Video Installation at Mumok, Museum of Modern Art, Vienna, Austria (2026-2027)
A commissioned large-scale installation of Subrin’s film Swallow in Terminal Piece, a group exhibition. "Act II changes the air with Swallow (1995), a video work by Elisabeth Subrin that anchors the shift. The film holds two temporalities that refuse to align: the collective optimism of political movements in the 1960s and ’70s, and the private collapse of a single life moving through depression, illness, and eating disorders. One, you are 19 years old. You can’t read anymore. The work lets the contradiction sit, uncomfortably, as if the promise of progress had always already contained its own exhaustion. Television appears here not as a background but as a pressure, an image system that produces both identification and distance. What is shown is never only what is there. It is also what is expected to be seen."

== Awards ==
2001 Creative Capital Foundation Fellowship

2001 Yaddo Fellow

2002 The Guggenheim Fellowship

2003 The Sundance Institute Fellowship

2004 The Rockefeller Foundation's Media Arts Fellowship

2006 The Annenberg Foundation and Sundance Institute Fellowship

2002, 2003, 2007, 2011, 2014, 2017 MacDowell Fellow

2018 Distinguished Alumni Award, Massachusetts College of Art

2020 Fulbright Research Scholar, France

2023 César for Best Documentary Short, Académie des César, France

2026 The Bill Douglas Award for International Short, Glasgow Short Film Festival, Scotland

== Lectures and academic career ==

Subrin has taught at Harvard University, Yale University School of Art, Cooper Union, Amherst College, Bennington College, and The School of the Art Institute of Chicago. She is currently a Professor in the Film and Media Arts Department at Temple University and lives in Brooklyn, New York.

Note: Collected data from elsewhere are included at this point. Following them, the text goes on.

-- ==== Sys2Proof/Machine/Packets.lean ====
section
/-! DEFINITION. How the dispatcher consumes and starts the packets of a queue (R274 to R282). -/

namespace Sys2Proof.Machine

/-! ## Packets (R279 to R281) -/

/-- Fields of a packet's header (Table 12.2). -/
def pktType (p : List Word) : Nat := bitsAt (dw p 0) 7 0
def pktBarrier (p : List Word) : Bool := (dw p 0).getLsbD 8

/-- Fields of SIGNAL and WAIT (Table 12.4). -/
def sigOp (p : List Word) : Nat := bitsAt (dw p 0) 18 16
def sigAddr (p : List Word) : Nat := addr48 (dw p 1)

/-- Whether a reserved field of a packet is not zero (R278, reason 3). -/
def pktReserved (p : List Word) : Bool :=
  bitsAt (dw p 0) 15 9 != 0 ||
    (match pktType p with
      | 1 => bitsAt (dw p 0) 63 18 != 0 || bitsAt (dw p 1) 63 48 != 0 || bitsAt (dw p 2) 63 32 != 0 ||
          bitsAt (dw p 4) 61 48 != 0
      | 3 => sigReserved p || dw p 3 != 0
      | 4 => sigReserved p
      | _ => false)
where
  /-- The same of the fields that SIGNAL and WAIT share. -/
  sigReserved (p : List Word) : Bool :=
    bitsAt (dw p 0) 63 19 != 0 || decide (2 < sigOp p) || bitsAt (dw p 1) 63 48 != 0 ||
      dw p 4 != 0 || dw p 5 != 0 || dw p 6 != 0 || dw p 7 != 0

/-- The reason for which a consumed packet puts its queue in ERROR, 0 for none. -/
def pktReason (p : List Word) (poison : Bool) : Nat :=
  if poison then 1 else if 5 ≤ pktType p then 2 else if pktReserved p then 3 else 0

/-! ## Consumption (R275) -/

/-- The packet of a queue that has been consumed and has not started. -/
def Queue.unstarted (q : Queue) : Option Pkt := q.pkts.find? (fun k => !k.started)

/-- The WAIT packet that holds a queue (R282). -/
def Queue.waiting (q : Queue) : Option Pkt := q.pkts.find? (fun k => k.started && pktType k.dws == 4)

/-- PACKET_CONSUME: the 64 bytes of slot RD, its full bit and RD; a packet that fails a check of R278 is
not started. -/
def execPacketConsume (ctx num : Nat) (s : State) : Host.Outcome State Fault Refusal :=
  match s.queue? ctx num with
  | none => nothing s
  | some q =>
    if !s.ctxActive ctx || !(q.st == .waiting || q.st == .running) || q.unstarted.isSome || q.waiting.isSome ||
      !s.headFull q then nothing s
    else
      let p := s.partOfCtx ctx
      let key := s.slotKey q q.rd
      let (bs, s) := s.readPhys p key 64
      let dws := dwordsOf (bs.map (·.1))
      let s := s.putFull (.phys key) false
      let r := pktReason dws (bs.any (·.2))
      if r ≠ 0 then
        let s := s.modQueue ctx num (fun q => { q with rd := q.rd + 1 })
        happens ((s.queueRecord ctx num r key 0).queueError ctx num r)
      else
        let new : Pkt := { index := q.rd, dws := dws, started := false, key := key }
        let st := if pktBarrier dws && !q.pkts.isEmpty then QSt.held else s.goOn { q with rd := q.rd + 1 }
        happens (s.modQueue ctx num (fun q => { q with rd := q.rd + 1, st := st, pkts := q.pkts ++ [new] }))

/-! ## Starting a packet -/

/-- The packet of a queue that can start now (R275): of a type, the context ACTIVE, the queue not in
ERROR, and with BARRIER every earlier packet completed. -/
def State.startable (s : State) (ctx num type : Nat) : Option Pkt :=
  match s.queue? ctx num with
  | none => none
  | some q => match q.unstarted with
    | none => none
    | some k =>
      if s.ctxActive ctx && q.st != .error && pktType k.dws == type && (!pktBarrier k.dws || q.pkts.length == 1)
      then some k else none

/-- A packet of a queue has started, and perhaps completed: the queue goes on. -/
def State.started (s : State) (ctx num index : Nat) (complete : Bool) : State :=
  match s.queue? ctx num with
  | none => s
  | some q =>
    let st := s.goOn q
    s.modQueue ctx num (fun q =>
      { q with
        st := st
        pkts := if complete then q.pkts.filter (fun k => k.index != index)
          else updFirst (fun k => k.index == index) (fun k => { k with started := true }) q.pkts })

/-- A packet whose address fails puts its queue in ERROR and is not started (R278, reason 4). -/
def State.refusePacket (s : State) (ctx num : Nat) (k : Pkt) : State :=
  ((s.packetDone ctx num k.index).queueRecord ctx num 4 k.key 0).queueError ctx num 4

/-- NOP_PACKET. -/
def execNopPacket (ctx num : Nat) (s : State) : Host.Outcome State Fault Refusal :=
  match s.startable ctx num 0 with
  | none => nothing s
  | some k => happens (s.started ctx num k.index true)

/-- LAUNCH (R280, R323, R325). -/
def execLaunch (ctx num : Nat) (s : State) : Host.Outcome State Fault Refusal :=
  match s.startable ctx num 1 with
  | none => nothing s
  | some k => happens ((s.started ctx num k.index false).launchKernel ctx num k.index k.dws)

/-- COPY_PACKET: the channel of the cluster it names accepts it (R283, R284); a cluster that is not there
ends the copy with status DESC (R286). -/
def execCopyPacket (ctx num : Nat) (s : State) : Host.Outcome State Fault Refusal :=
  match s.startable ctx num 2 with
  | none => nothing s
  | some k =>
    let d := copyDesc k.dws
    match (s.clustersOf (s.partOfCtx ctx))[d.clus]? with
    | none =>
      let s := (s.started ctx num k.index true).queueRecord ctx num 5 k.key 1
      happens (s.queueError ctx num 5)
    | some cluster =>
      if 32 ≤ (s.channelAt cluster d.chan).jobs.length then nothing s
      else
        let (uid, s) := s.takeUid
        let j : CopyJob := {
          uid := uid, desc := k.dws, core := none, hi := false, ctx := ctx, pkt := some (num, k.index), seq := 0
          next := 0, issued := 0, done := 0, status := none, priv := false }
        happens ((s.started ctx num k.index false).acceptCopy cluster d.chan j)

/-- A SIGNAL packet of an OP (R281): the release it makes is done, since what completed before it has been
acknowledged; its address is checked, and `act` is done there. -/
def State.signal (s : State) (ctx num op : Nat) (act : State → Nat → Target → Bool → Word → State) :
    Host.Outcome State Fault Refusal :=
  match s.startable ctx num 3 with
  | none => nothing s
  | some k =>
    let va := sigAddr k.dws
    if sigOp k.dws ≠ op then nothing s
    else if va % 8 ≠ 0 then happens (s.refusePacket ctx num k)
    else match s.dispAtomic ctx va (op == 2) with
      | (.error _, s) => happens (s.refusePacket ctx num k)
      | (.ok x, s) =>
        let p := s.partOfCtx ctx
        let s := s.started ctx num k.index true
        happens (act s p (.phys (keyOf p x.pa)) (leafPol x.leaf != 0) (dw k.dws 2))

/-- SIGNAL_STORE: AST of VALUE. -/
def execSignalStore (ctx num : Nat) (s : State) : Host.Outcome State Fault Refusal :=
  s.signal ctx num 0 (fun s p t thru v => (s.atomic p t .st 8 v.toNat 0 thru).2)

/-- SIGNAL_ADD: AADD of VALUE. -/
def execSignalAdd (ctx num : Nat) (s : State) : Host.Outcome State Fault Refusal :=
  s.signal ctx num 1 (fun s p t thru v => (s.atomic p t .add 8 v.toNat 0 thru).2)

/-- SIGNAL_STORE_FULL: STF of VALUE. -/
def execSignalStoreFull (ctx num : Nat) (s : State) : Host.Outcome State Fault Refusal :=
  s.signal ctx num 2 (fun s _ t _ v => s.dispStf t v)

/-! ## WAIT (R282) -/

/-- Whether a WAIT's condition holds of a dword. -/
def waitHolds (p : List Word) (mem : Word) : Bool :=
  let m := mem &&& dw p 3
  let v := dw p 2 &&& dw p 3
  match sigOp p with
  | 0 => decide (v.toNat ≤ m.toNat)
  | 1 => m == v
  | _ => m != v

/-- Tests a WAIT at the home. A dword that cannot be read, or is poisoned, meets no condition. -/
def State.waitTest (s : State) (ctx : Nat) (k : Pkt) : Bool × State :=
  match s.dispRead ctx (sigAddr k.dws) 8 with
  | (none, s) => (false, s)
  | (some bs, s) => (waitHolds k.dws (.ofNat 64 (leNat bs)), s)

/-- A WAIT is tested: it completes, or its queue is held. -/
def State.testWait (s : State) (ctx num : Nat) (k : Pkt) : State :=
  let (met, s) := s.waitTest ctx k
  let s := s.started ctx num k.index met
  let seen := if met then none else s.dwordSeen ctx (sigAddr k.dws)
  s.modQueue ctx num (fun q => if met then { q with seen := none } else { q with st := .held, seen := seen })

/-- The dispatchers test each WAIT whose line has been written, before anything else happens (R282). -/
def State.noticeWaits (s : State) : State :=
  (s.queues.filter (fun q => q.st == .held && s.ctxActive q.ctx && s.seenMoved q.seen)).foldl (fun s q =>
    match q.waiting with
    | none => s
    | some k => s.testWait q.ctx q.num k) s

/-- WAIT: its address is checked as a SIGNAL's, and its condition tested. -/
def execWait (ctx num : Nat) (s : State) : Host.Outcome State Fault Refusal :=
  match s.startable ctx num 4 with
  | none => nothing s
  | some k =>
    match s.atomicOk ctx (sigAddr k.dws) false with
    | (false, s) => happens (s.refusePacket ctx num k)
    | (true, s) => happens (s.testWait ctx num k)

/-- WAIT_RETEST: a test that finds nothing new changes nothing. -/
def execWaitRetest (ctx num : Nat) (s : State) : Host.Outcome State Fault Refusal :=
  match s.queue? ctx num with
  | none => nothing s
  | some q => match q.waiting with
    | none => nothing s
    | some k => if s.ctxActive ctx && q.st != .error then tested s (s.testWait ctx num k) else nothing s

end Sys2Proof.Machine
end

She has led panel discussions with feminist icons such as filmmaker, Agnès Varda, legal scholar and activist, Anita Hill and fellow feminist artists such as K8 Hardy and Johanna Fateman.

== Other work ==

Subrin has worked in collaboration with many artists and producers, such as on Crisis in Woodlawn (1994). Other projects include The Judy Spots (1995) five television spots produced with Sadie Benning for MTV, and The File Room (1994), an interactive electronic archives produced by Antonio Muntadas. In 2002 she directed the music video well, well, well for New York-based feminist electronic band Le Tigre and worked as a creative consultant and videographer for the historical documentary Slumming It: Myth and Culture on the Bowery (2002), directed by Scott Elliott. Subrin directed Sarah Jones's video for the 2017 Women's March.

She is an associate producer on David Shapiro's 2015 documentary "Missing People," and the creator and editor of the feminist blog, "Who Cares About Actresses". Speaking on Who Cares About Actresses in 2017, Subrin said "In 2014, I began a blog, called Who Cares About Actresses, because of the questions I repeatedly received when trying to finance this film. Questions that clearly were not asked about a similarly plotted film about a male actor who escapes Hollywood for New York and tries to reinvent himself, i.e. Birdman. Even Maggie Siff, who stars in the film, was skeptical of an audience’s interest in the work she’s devoted her life to. Starting with Maggie, I’ve tried to explain, over and over, that actresses matter profoundly. The roles they play, transmitted by global corporate entities designed solely to make money, tell girls how to be, or, in most cases, how to perform. And they tell boys how to treat women. These children become the adults who shape the world. It doesn’t take Feminism 101 to point to the implications for the world we live in because of the limitations imposed on female representations."